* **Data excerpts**
════

/-! ### `delayUs` -/

@[simp] theorem delayUs_rowOut (us : Nat) : (delayUs us s).rowOut = s.rowOut := rfl
@[simp] theorem delayUs_resid (us : Nat) : (delayUs us s).resid = s.resid.map (residualAfter s.cfg.toParams us) := rfl
@[simp] theorem delayUs_snap (us : Nat) : (delayUs us s).snap = s.snap := rfl
@[simp] theorem delayUs_stable (us : Nat) : (delayUs us s).stable = s.stable := rfl
@[simp] theorem delayUs_prevRaw (us : Nat) : (delayUs us s).prevRaw = s.prevRaw := rfl
@[simp] theorem delayUs_cnt (us : Nat) : (delayUs us s).cnt = s.cnt := rfl
@[simp] theorem delayUs_evq (us : Nat) : (delayUs us s).evq = s.evq := rfl
@[simp] theorem delayUs_frame (us : Nat) : (delayUs us s).frame = s.frame := rfl
@[simp] theorem delayUs_wpos (us : Nat) : (delayUs us s).wpos = s.wpos := rfl
@[simp] theorem delayUs_lcnt (us : Nat) : (delayUs us s).lcnt = s.lcnt := rfl
@[simp] theorem delayUs_cidx (us : Nat) : (delayUs us s).cidx = s.cidx := rfl
@[simp] theorem delayUs_cphase (us : Nat) : (delayUs us s).cphase = s.cphase := rfl
@[simp] theorem delayUs_mode (us : Nat) : (delayUs us s).mode = s.mode := rfl
@[simp] theorem delayUs_sprite (us : Nat) : (delayUs us s).sprite = s.sprite := rfl
@[simp] theorem delayUs_dcnt (us : Nat) : (delayUs us s).dcnt = s.dcnt := rfl
@[simp] theorem delayUs_dlast (us : Nat) : (delayUs us s).dlast = s.dlast := rfl
@[simp] theorem delayUs_fault (us : Nat) : (delayUs us s).fault = s.fault := rfl
@[simp] theorem delayUs_evPort (us : Nat) : (delayUs us s).evPort = s.evPort := rfl
@[simp] theorem delayUs_outEv (us : Nat) : (delayUs us s).outEv = s.outEv := rfl
@[simp] theorem delayUs_outLed (us : Nat) : (delayUs us s).outLed = s.outLed := rfl
@[simp] theorem delayUs_outDraw (us : Nat) : (delayUs us s).outDraw = s.outDraw := rfl
@[simp] theorem delayUs_cfg (us : Nat) : (delayUs us s).cfg = s.cfg := rfl
@[simp] theorem delayUs_inputs (us : Nat) : (delayUs us s).inputs = s.inputs := rfl
@[simp] theorem delayUs_scanScript (us : Nat) : (delayUs us s).scanScript = s.scanScript := rfl
@[simp] theorem delayUs_drawScript (us : Nat) : (delayUs us s).drawScript = s.drawScript := rfl
@[simp] theorem delayUs_freeScans (us : Nat) : (delayUs us s).freeScans = s.freeScans := rfl
@[simp] theorem delayUs_freeDraws (us : Nat) : (delayUs us s).freeDraws = s.freeDraws := rfl

/-! ### `afterScanAnswer` -/

@[simp] theorem afterScanAnswer_rowOut : (afterScanAnswer s).rowOut = s.rowOut := rfl
@[simp] theorem afterScanAnswer_resid : (afterScanAnswer s).resid = s.resid := rfl
@[simp] theorem afterScanAnswer_snap : (afterScanAnswer s).snap = s.snap := rfl
@[simp] theorem afterScanAnswer_stable : (afterScanAnswer s).stable = s.stable := rfl
@[simp] theorem afterScanAnswer_prevRaw : (afterScanAnswer s).prevRaw = s.prevRaw := rfl
@[simp] theorem afterScanAnswer_cnt : (afterScanAnswer s).cnt = s.cnt := rfl
@[simp] theorem afterScanAnswer_evq : (afterScanAnswer s).evq = s.evq := rfl
@[simp] theorem afterScanAnswer_frame : (afterScanAnswer s).frame = s.frame := rfl
@[simp] theorem afterScanAnswer_wpos : (afterScanAnswer s).wpos = s.wpos := rfl
@[simp] theorem afterScanAnswer_lcnt : (afterScanAnswer s).lcnt = s.lcnt := rfl
@[simp] theorem afterScanAnswer_cidx : (afterScanAnswer s).cidx = s.cidx := rfl
@[simp] theorem afterScanAnswer_cphase : (afterScanAnswer s).cphase = s.cphase := rfl
@[simp] theorem afterScanAnswer_mode : (afterScanAnswer s).mode = s.mode := rfl
@[simp] theorem afterScanAnswer_sprite : (afterScanAnswer s).sprite = s.sprite := rfl
@[simp] theorem afterScanAnswer_dcnt : (afterScanAnswer s).dcnt = s.dcnt := rfl
@[simp] theorem afterScanAnswer_dlast : (afterScanAnswer s).dlast = s.dlast := rfl
@[simp] theorem afterScanAnswer_fault : (afterScanAnswer s).fault = s.fault := rfl
@[simp] theorem afterScanAnswer_evPort : (afterScanAnswer s).evPort = s.evPort := rfl
@[simp] theorem afterScanAnswer_outEv : (afterScanAnswer s).outEv = s.outEv := rfl
@[simp] theorem afterScanAnswer_outLed : (afterScanAnswer s).outLed = s.outLed := rfl
@[simp] theorem afterScanAnswer_outDraw : (afterScanAnswer s).outDraw = s.outDraw := rfl
@[simp] theorem afterScanAnswer_cfg : (afterScanAnswer s).cfg = s.cfg := rfl
@[simp] theorem afterScanAnswer_inputs : (afterScanAnswer s).inputs = s.inputs := rfl
@[simp] theorem afterScanAnswer_scanScript : (afterScanAnswer s).scanScript = s.scanScript.tail := rfl
@[simp] theorem afterScanAnswer_drawScript : (afterScanAnswer s).drawScript = s.drawScript := rfl
@[simp] theorem afterScanAnswer_freeScans :
    (afterScanAnswer s).freeScans = if s.scanScript.isEmpty then s.freeScans + 1 else s.freeScans := rfl
@[simp] theorem afterScanAnswer_freeDraws : (afterScanAnswer s).freeDraws = s.freeDraws := rfl

/-! ### `afterDraw` -/

@[simp] theorem afterDraw_rowOut : (afterDraw s).rowOut = s.rowOut := rfl
@[simp] theorem afterDraw_resid : (afterDraw s).resid = s.resid := rfl
@[simp] theorem afterDraw_snap : (afterDraw s).snap = s.snap := rfl
@[simp] theorem afterDraw_stable : (afterDraw s).stable = s.stable := rfl
@[simp] theorem afterDraw_prevRaw : (afterDraw s).prevRaw = s.prevRaw := rfl
@[simp] theorem afterDraw_cnt : (afterDraw s).cnt = s.cnt := rfl
@[simp] theorem afterDraw_evq : (afterDraw s).evq = s.evq := rfl
@[simp] theorem afterDraw_frame : (afterDraw s).frame = s.frame := rfl
@[simp] theorem afterDraw_wpos : (afterDraw s).wpos = s.wpos := rfl
@[simp] theorem afterDraw_lcnt : (afterDraw s).lcnt = s.lcnt := rfl
@[simp] theorem afterDraw_cidx : (afterDraw s).cidx = s.cidx := rfl
@[simp] theorem afterDraw_cphase : (afterDraw s).cphase = s.cphase := rfl
@[simp] theorem afterDraw_mode : (afterDraw s).mode = s.mode := rfl
@[simp] theorem afterDraw_sprite : (afterDraw s).sprite = s.sprite := rfl
@[simp] theorem afterDraw_dcnt : (afterDraw s).dcnt = s.dcnt := rfl
@[simp] theorem afterDraw_dlast : (afterDraw s).dlast = s.dlast := rfl
@[simp] theorem afterDraw_fault : (afterDraw s).fault = s.fault := rfl
@[simp] theorem afterDraw_evPort : (afterDraw s).evPort = s.evPort := rfl
@[simp] theorem afterDraw_outEv : (afterDraw s).outEv = s.outEv := rfl
@[simp] theorem afterDraw_outLed : (afterDraw s).outLed = s.outLed := rfl
@[simp] theorem afterDraw_outDraw : (afterDraw s).outDraw = s.outDraw := rfl
@[simp] theorem afterDraw_cfg : (afterDraw s).cfg = s.cfg := rfl
@[simp] theorem afterDraw_inputs : (afterDraw s).inputs = s.inputs := rfl
@[simp] theorem afterDraw_scanScript : (afterDraw s).scanScript = s.scanScript := rfl
@[simp] theorem afterDraw_drawScript : (afterDraw s).drawScript = s.drawScript.tail := rfl
@[simp] theorem afterDraw_freeScans : (afterDraw s).freeScans = s.freeScans := rfl
@[simp] theorem afterDraw_freeDraws :
    (afterDraw s).freeDraws = if s.drawScript.isEmpty then s.freeDraws + 1 else s.freeDraws := rfl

════

* **Exercise**
Where in the entries does the word "prevRaw" occur? Copy out each line that has it.

* **Response**
@[simp] theorem delayUs_prevRaw (us : Nat) : (delayUs us s).prevRaw = s.prevRaw := rfl
@[simp] theorem afterScanAnswer_prevRaw : (afterScanAnswer s).prevRaw = s.prevRaw := rfl
@[simp] theorem afterDraw_prevRaw : (afterDraw s).prevRaw = s.prevRaw := rfl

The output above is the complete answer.